**The task**:
Keep to one stretch of the data below, the lines from the one with "k.val) with next" up to and including the one with "n.val k.val))) ∧", and return that stretch exactly.

**Entries taken from a collection**:
== Segment start ==

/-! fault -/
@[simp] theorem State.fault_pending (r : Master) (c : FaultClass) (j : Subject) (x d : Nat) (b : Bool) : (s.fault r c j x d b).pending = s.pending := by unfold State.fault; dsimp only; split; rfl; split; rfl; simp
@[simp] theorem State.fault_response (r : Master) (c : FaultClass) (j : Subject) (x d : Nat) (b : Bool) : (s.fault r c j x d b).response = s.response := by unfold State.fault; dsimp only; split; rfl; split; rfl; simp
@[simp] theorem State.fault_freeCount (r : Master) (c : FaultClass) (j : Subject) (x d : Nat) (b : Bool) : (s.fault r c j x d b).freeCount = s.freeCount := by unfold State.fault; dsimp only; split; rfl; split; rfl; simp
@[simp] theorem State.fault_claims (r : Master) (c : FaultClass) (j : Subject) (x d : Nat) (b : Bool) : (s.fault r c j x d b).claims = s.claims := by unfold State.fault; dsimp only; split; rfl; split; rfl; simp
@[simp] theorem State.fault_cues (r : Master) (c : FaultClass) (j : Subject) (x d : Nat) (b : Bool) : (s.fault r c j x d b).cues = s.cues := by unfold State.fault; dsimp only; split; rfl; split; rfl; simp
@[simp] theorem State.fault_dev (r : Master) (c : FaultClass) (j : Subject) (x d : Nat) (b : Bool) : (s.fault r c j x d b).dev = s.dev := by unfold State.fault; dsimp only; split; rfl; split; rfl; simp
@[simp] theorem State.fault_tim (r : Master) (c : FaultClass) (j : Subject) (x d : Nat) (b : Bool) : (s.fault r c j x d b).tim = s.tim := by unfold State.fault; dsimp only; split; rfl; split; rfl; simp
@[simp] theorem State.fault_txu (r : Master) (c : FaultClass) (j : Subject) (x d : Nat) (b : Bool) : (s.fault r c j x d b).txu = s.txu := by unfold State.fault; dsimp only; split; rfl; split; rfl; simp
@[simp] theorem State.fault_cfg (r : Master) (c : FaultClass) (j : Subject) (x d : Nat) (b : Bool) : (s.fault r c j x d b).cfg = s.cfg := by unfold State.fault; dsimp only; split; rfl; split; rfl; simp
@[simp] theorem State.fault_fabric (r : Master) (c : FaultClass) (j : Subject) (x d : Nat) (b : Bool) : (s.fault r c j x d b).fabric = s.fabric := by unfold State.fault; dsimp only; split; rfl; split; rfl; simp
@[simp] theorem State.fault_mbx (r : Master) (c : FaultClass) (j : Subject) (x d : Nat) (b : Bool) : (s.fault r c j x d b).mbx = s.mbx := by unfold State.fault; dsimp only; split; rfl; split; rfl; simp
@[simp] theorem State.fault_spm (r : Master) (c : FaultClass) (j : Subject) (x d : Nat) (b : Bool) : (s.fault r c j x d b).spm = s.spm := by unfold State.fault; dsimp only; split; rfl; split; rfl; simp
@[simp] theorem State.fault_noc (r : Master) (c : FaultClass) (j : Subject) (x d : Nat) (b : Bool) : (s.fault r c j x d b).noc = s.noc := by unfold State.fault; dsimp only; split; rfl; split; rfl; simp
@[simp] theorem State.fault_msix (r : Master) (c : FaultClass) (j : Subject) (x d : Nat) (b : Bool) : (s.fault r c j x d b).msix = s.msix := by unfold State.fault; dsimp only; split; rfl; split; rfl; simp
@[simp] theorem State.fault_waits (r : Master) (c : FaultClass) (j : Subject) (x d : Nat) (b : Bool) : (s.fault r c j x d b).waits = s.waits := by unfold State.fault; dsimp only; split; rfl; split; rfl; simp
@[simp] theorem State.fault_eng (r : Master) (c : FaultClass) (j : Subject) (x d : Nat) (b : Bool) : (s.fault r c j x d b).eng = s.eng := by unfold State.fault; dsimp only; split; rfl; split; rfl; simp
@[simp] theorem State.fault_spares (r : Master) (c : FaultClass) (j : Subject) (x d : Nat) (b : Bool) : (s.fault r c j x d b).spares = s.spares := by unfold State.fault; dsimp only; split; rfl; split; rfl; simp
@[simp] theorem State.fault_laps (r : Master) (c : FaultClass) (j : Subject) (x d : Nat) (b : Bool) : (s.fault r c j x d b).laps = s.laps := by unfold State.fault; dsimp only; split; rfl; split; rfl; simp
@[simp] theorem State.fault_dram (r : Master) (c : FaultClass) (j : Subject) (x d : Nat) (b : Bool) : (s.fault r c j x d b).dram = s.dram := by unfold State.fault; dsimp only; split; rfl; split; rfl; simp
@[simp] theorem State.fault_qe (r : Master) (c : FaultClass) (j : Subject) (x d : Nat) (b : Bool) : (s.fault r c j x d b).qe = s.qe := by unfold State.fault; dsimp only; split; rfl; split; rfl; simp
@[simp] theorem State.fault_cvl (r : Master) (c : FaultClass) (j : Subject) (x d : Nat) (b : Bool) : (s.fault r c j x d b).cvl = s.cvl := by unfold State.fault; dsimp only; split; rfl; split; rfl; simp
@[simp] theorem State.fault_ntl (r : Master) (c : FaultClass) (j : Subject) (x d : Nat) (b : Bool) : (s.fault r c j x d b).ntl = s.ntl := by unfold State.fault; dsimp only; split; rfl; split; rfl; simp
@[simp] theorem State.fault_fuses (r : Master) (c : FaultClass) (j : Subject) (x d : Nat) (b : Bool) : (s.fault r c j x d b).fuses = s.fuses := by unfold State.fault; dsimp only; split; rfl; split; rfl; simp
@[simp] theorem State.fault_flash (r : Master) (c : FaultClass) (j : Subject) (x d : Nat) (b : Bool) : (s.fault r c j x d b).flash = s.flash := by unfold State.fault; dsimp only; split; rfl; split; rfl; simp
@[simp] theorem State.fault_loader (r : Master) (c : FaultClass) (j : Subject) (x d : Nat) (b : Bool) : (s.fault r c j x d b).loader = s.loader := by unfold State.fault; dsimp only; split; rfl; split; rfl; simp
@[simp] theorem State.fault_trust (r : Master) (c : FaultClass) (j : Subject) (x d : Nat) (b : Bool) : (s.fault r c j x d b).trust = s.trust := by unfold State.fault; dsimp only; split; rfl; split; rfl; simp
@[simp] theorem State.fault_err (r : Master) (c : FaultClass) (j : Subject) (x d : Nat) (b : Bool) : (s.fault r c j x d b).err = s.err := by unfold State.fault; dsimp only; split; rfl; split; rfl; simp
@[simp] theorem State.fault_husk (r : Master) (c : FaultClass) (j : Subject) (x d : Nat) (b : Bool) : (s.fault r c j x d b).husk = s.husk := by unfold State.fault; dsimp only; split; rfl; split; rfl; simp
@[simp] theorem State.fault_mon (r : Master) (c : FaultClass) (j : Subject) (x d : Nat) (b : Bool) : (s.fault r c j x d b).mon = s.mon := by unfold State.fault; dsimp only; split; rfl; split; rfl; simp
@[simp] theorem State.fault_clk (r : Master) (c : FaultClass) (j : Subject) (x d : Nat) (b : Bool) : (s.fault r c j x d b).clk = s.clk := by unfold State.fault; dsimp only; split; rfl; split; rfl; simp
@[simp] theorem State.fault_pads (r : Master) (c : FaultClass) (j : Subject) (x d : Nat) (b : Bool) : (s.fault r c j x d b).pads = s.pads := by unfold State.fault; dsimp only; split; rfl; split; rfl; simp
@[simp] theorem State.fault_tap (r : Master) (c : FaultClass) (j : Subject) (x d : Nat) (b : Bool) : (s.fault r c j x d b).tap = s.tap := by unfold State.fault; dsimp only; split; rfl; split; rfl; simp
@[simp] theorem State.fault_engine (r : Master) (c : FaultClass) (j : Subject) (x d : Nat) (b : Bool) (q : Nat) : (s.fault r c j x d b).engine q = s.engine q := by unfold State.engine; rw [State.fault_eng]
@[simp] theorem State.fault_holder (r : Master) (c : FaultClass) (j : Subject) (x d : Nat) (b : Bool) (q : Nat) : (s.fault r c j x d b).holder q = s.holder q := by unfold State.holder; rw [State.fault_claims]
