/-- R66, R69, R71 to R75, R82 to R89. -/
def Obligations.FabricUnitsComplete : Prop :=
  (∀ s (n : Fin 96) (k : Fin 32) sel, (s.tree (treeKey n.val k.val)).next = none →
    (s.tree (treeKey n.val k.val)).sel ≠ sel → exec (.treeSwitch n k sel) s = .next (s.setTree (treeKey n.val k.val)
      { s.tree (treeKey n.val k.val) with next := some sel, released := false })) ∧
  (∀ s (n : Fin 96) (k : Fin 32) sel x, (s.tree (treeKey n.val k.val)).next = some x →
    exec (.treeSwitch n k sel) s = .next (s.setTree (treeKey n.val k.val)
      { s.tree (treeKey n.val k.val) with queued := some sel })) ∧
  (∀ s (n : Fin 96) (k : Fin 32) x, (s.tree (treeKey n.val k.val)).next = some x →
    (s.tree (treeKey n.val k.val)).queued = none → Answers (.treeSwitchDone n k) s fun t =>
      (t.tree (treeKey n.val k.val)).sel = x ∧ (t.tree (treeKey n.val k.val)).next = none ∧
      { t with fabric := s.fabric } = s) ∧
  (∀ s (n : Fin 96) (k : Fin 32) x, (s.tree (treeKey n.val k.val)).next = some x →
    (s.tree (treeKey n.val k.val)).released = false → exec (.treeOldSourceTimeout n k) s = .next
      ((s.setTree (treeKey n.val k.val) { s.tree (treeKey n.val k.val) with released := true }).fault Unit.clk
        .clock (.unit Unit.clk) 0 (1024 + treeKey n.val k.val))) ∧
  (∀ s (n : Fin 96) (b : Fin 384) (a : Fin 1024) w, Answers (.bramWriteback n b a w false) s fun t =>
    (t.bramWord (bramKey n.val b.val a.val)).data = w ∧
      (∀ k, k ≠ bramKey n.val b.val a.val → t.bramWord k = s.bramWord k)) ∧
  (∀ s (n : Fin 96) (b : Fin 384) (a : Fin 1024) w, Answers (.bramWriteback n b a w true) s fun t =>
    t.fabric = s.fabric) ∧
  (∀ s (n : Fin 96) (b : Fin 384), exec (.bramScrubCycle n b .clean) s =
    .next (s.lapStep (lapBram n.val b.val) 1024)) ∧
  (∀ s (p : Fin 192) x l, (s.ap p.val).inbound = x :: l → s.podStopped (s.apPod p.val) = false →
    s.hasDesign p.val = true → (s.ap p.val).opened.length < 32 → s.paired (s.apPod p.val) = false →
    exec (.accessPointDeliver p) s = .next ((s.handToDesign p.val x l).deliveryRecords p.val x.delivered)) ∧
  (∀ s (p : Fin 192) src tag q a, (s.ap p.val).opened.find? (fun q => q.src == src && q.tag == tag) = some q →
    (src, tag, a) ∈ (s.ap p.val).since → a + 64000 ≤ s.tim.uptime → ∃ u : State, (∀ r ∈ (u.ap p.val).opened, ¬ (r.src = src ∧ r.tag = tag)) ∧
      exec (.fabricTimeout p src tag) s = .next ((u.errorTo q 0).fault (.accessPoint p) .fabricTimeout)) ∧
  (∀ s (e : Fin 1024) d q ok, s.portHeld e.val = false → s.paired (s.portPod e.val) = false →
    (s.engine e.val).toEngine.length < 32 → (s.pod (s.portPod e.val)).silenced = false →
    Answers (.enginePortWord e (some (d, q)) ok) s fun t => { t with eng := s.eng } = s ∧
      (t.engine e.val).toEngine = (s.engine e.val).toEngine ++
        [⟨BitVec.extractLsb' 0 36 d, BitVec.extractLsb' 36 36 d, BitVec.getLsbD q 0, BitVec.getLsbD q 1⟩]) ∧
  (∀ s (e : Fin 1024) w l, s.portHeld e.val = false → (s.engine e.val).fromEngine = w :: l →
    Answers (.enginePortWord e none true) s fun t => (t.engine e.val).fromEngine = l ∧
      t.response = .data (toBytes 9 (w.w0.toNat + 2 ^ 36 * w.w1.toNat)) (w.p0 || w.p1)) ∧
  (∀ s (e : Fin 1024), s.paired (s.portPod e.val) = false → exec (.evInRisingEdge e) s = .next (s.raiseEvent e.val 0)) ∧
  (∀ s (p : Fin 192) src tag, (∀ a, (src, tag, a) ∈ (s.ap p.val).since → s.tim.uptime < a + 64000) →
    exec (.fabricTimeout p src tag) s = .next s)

== Segment end ==

**Exercise answer**:
      { s.tree (treeKey n.val k.val) with next := some sel, released := false })) ∧
  (∀ s (n : Fin 96) (k : Fin 32) sel x, (s.tree (treeKey n.val k.val)).next = some x →
    exec (.treeSwitch n k sel) s = .next (s.setTree (treeKey n.val k.val)
      { s.tree (treeKey n.val k.val) with queued := some sel })) ∧
  (∀ s (n : Fin 96) (k : Fin 32) x, (s.tree (treeKey n.val k.val)).next = some x →
    (s.tree (treeKey n.val k.val)).queued = none → Answers (.treeSwitchDone n k) s fun t =>
      (t.tree (treeKey n.val k.val)).sel = x ∧ (t.tree (treeKey n.val k.val)).next = none ∧
      { t with fabric := s.fabric } = s) ∧
  (∀ s (n : Fin 96) (k : Fin 32) x, (s.tree (treeKey n.val k.val)).next = some x →
    (s.tree (treeKey n.val k.val)).released = false → exec (.treeOldSourceTimeout n k) s = .next
      ((s.setTree (treeKey n.val k.val) { s.tree (treeKey n.val k.val) with released := true }).fault Unit.clk
        .clock (.unit Unit.clk) 0 (1024 + treeKey n.val k.val))) ∧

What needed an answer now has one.